Q Mr. Secretary, on Capitol Hill today, again, there were several retired generals who called for your resignation. Are you considering resigning at all --
SEC. RUMSFELD: No.
Q -- and if so, why not?
SEC. RUMSFELD: I'm not.
Q Mr. President, what more would you like to see the international community do to combat the narcotics trade in your country? Do you think, for example, that foreign military forces taking a more active role in eradication efforts would be helpful?
PRESIDENT KARZAI: Narcotics is a menace to Afghanistan. It's also an embarrassment to us as a nation. We are ashamed of that terrible product hurting us and hurting young people around the world.
Afghanistan will have to fight it and destroy it, or we will not see the day that you are looking forward to: a strong, very prosperous Afghanistan on its own feet and an honorable member of the international community.
Therefore, whether the rest of the world will come to help us or not, it is first our job to destroy poppies and get rid of it.
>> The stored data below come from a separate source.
-- ==== Sys2Proof/Laws/Arith.lean ====
section
/-! SUPPORT. One lemma per arithmetic primitive of spec/00_scope.md R7: what it is on integers, and the operation of
BitVec it agrees with. The provers cite these instead of unfolding the primitives. -/

namespace Sys2Proof.Machine

/-- `sint` is BitVec's signed reading. -/
theorem sint_def {n : Nat} (v : BitVec n) : sint v = v.toInt := rfl

/-- `uint` is BitVec's unsigned reading. -/
theorem uint_def {n : Nat} (v : BitVec n) : uint v = v.toNat := rfl

/-- A wrapped integer that fits the signed range is read back unchanged. -/
theorem sint_wrap_of_fits {n : Nat} {z : Int} (hn : 0 < n) (hl : -2 ^ (n - 1) ≤ z) (hu : z < 2 ^ (n - 1)) :
    sint (wrap n z) = z := by
  obtain ⟨k, rfl⟩ : ∃ k, n = k + 1 := ⟨n - 1, by omega⟩
  rw [wrap, sint, BitVec.toInt_ofInt]
  simp only [Nat.add_sub_cancel] at hl hu
  have hk : ((2 ^ (k + 1) : Nat) : Int) = 2 * 2 ^ k := by push_cast; ring
  apply Int.bmod_eq_of_le <;> omega

/-- The signed range of a vector. -/
theorem sint_range {n : Nat} (v : BitVec n) : -2 ^ (n - 1) ≤ sint v ∧ sint v < 2 ^ (n - 1) :=
  ⟨BitVec.le_toInt v, BitVec.toInt_lt⟩

/-- The product of two words never wraps (R7). -/
theorem sint_mul64 (a b : Word) : sint (mul64 a b) = sint a * sint b := by
  have ha := sint_range a
  have hb := sint_range b
  norm_num at ha hb
  have key : |sint a * sint b| ≤ 2147483648 * 2147483648 := by
    rw [abs_mul]
    exact mul_le_mul (abs_le.2 ⟨ha.1, by linarith [ha.2]⟩) (abs_le.2 ⟨hb.1, by linarith [hb.2]⟩) (abs_nonneg _) (by norm_num)
  obtain ⟨h1, h2⟩ := abs_le.1 key
  exact sint_wrap_of_fits (by decide) (by norm_num; linarith) (by norm_num; linarith)

/-- The product is BitVec's on the sign-extended factors. -/
theorem mul64_eq_mul (a b : Word) : mul64 a b = a.signExtend 64 * b.signExtend 64 := by
  apply BitVec.eq_of_toInt_eq
  rw [mul64, wrap, BitVec.toInt_ofInt, BitVec.toInt_mul, BitVec.toInt_signExtend_of_le (by decide),
    BitVec.toInt_signExtend_of_le (by decide)]

/-- The arithmetic right shift is the floor of the signed value divided by 2^k (R7). -/
theorem sint_asr {n : Nat} (hn : 0 < n) (v : BitVec n) (k : Nat) : sint (asr v k) = sint v / 2 ^ k := by
  have hv := sint_range v
  have hp : (0 : Int) < 2 ^ k := by positivity
  have h1 : (1 : Int) ≤ 2 ^ k := hp
  refine sint_wrap_of_fits hn ?_ ?_
  · rw [Int.le_ediv_iff_mul_le hp]
    nlinarith [hv.1, show (0 : Int) < 2 ^ (n - 1) by positivity]
  · rw [Int.ediv_lt_iff_lt_mul hp]
    nlinarith [hv.2, show (0 : Int) < 2 ^ (n - 1) by positivity]

/-- The arithmetic right shift is BitVec's. -/
theorem asr_eq_sshiftRight {n : Nat} (hn : 0 < n) (v : BitVec n) (k : Nat) : asr v k = v.sshiftRight k := by
  apply BitVec.eq_of_toInt_eq
  rw [BitVec.toInt_sshiftRight, Int.shiftRight_eq_div_pow]
  exact_mod_cast sint_asr hn v k

/-- The logical right shift is BitVec's. -/
theorem lsr_eq_ushiftRight {n : Nat} (v : BitVec n) (k : Nat) : lsr v k = v >>> k := by
  apply BitVec.eq_of_toNat_eq
  rw [lsr, BitVec.toNat_ofNat, BitVec.toNat_ushiftRight, Nat.shiftRight_eq_div_pow]
  exact Nat.mod_eq_of_lt (lt_of_le_of_lt (Nat.div_le_self _ _) v.isLt)

/-- The left shift is BitVec's. -/
theorem shl_eq_shiftLeft {n : Nat} (v : BitVec n) (k : Nat) : shl v k = v <<< k := by
  apply BitVec.eq_of_toNat_eq
  rw [shl, BitVec.toNat_ofNat, BitVec.toNat_shiftLeft, Nat.shiftLeft_eq]

/-- A left shift that loses no 1 bit multiplies. -/
theorem uint_shl_of_fits {n : Nat} {v : BitVec n} {k : Nat} (h : uint v * 2 ^ k < 2 ^ n) :
    uint (shl v k) = uint v * 2 ^ k := by
  rw [shl, uint, BitVec.toNat_ofNat]
  exact Nat.mod_eq_of_lt h

/-- Narrowing keeps the low 32 bits (R7). -/
theorem narrow32_eq_setWidth (w : DWord) : narrow32 w = w.setWidth 32 := by
  apply BitVec.eq_of_toNat_eq
  simp [narrow32]

/-- Narrowing a value that fits 32 signed bits changes nothing. -/
theorem sint_narrow32_of_fits {w : DWord} (hl : -2 ^ 31 ≤ sint w) (hu : sint w < 2 ^ 31) :
    sint (narrow32 w) = sint w := by
  rw [narrow32_eq_setWidth, sint, ← BitVec.signExtend_eq_setWidth_of_le w (by decide : 32 ≤ 64),
    BitVec.toInt_signExtend_eq_toInt_bmod_of_le _ (by decide)]
  apply Int.bmod_eq_of_le <;> norm_num at hl hu ⊢ <;> assumption

/-- The subtraction is BitVec's (R7: it wraps modulo 2^32). -/
theorem sub32_eq_sub (a b : Word) : sub32 a b = a - b := by
  apply BitVec.eq_of_toInt_eq
  rw [sub32, wrap, BitVec.toInt_ofInt, BitVec.toInt_sub]

/-- The addition is BitVec's (R7). -/
theorem add32_eq_add (a b : Word) : add32 a b = a + b := by
  apply BitVec.eq_of_toInt_eq
  rw [add32, wrap, BitVec.toInt_ofInt, BitVec.toInt_add]

/-- A subtraction whose exact result fits is exact. -/
theorem sint_sub32_of_fits {a b : Word} (hl : -2 ^ 31 ≤ sint a - sint b) (hu : sint a - sint b < 2 ^ 31) :
    sint (sub32 a b) = sint a - sint b :=
  sint_wrap_of_fits (by decide) (by norm_num; linarith) (by norm_num; linarith)

/-- The step that every multiplication of the datapath ends with, where its result fits 32 signed bits: the floor of
the exact product divided by 2^31. -/
theorem sint_mulShift31_of_fits {a b : Word} (hl : -2 ^ 31 ≤ sint a * sint b / 2 ^ 31)
    (hu : sint a * sint b / 2 ^ 31 < 2 ^ 31) : sint (mulShift31 a b) = sint a * sint b / 2 ^ 31 := by
  have h : sint (asr (mul64 a b) productShift) = sint a * sint b / 2 ^ 31 := by
    rw [sint_asr (by decide), sint_mul64]
  rw [mulShift31, sint_narrow32_of_fits] <;> rw [h] <;> assumption

/-- The recursion of the leading-zero counter. -/
@[simp] theorem zerosBelow_zero (v : Word) : zerosBelow v 0 = 0 := rfl

/-- A set bit ends the count. -/
theorem zerosBelow_succ_of_set {v : Word} {n : Nat} (h : v.getLsbD n = true) : zerosBelow v (n + 1) = 0 := by
  simp [zerosBelow, h]

/-- A clear bit is counted. -/
theorem zerosBelow_succ_of_clear {v : Word} {n : Nat} (h : v.getLsbD n = false) :
    zerosBelow v (n + 1) = zerosBelow v n + 1 := by
  simp [zerosBelow, h]

/-- The count never passes the number of bits looked at. -/
theorem zerosBelow_le (v : Word) (n : Nat) : zerosBelow v n ≤ n := by
  induction n with
  | zero => simp
  | succ n ih =>
    cases h : v.getLsbD n
    · rw [zerosBelow_succ_of_clear h]; omega
    · rw [zerosBelow_succ_of_set h]; omega

end Sys2Proof.Machine
end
Now, there are certain things that the world can do for us. There are certain things that we, Afghans, should do for ourselves. Poppy is one thing that we must fight, and fight effectively. Along the way, of course, we will need backing from the international community, because we cannot do it alone. But the responsibility is ours, and we should do it.
SEC. RUMSFELD: Thank you very much, folks.
Q Mr. Secretary, can you tell us what General Schoomaker told you as to why he didn't approve his budget?
SEC. RUMSFELD: (Inaudible) -- the Army for some weeks. (Inaudible) -- the Army -- (inaudible) -- it will continue -- (inaudible) -- if not, the budget will then go to the president, and then the president will send it to Congress and -- (inaudible).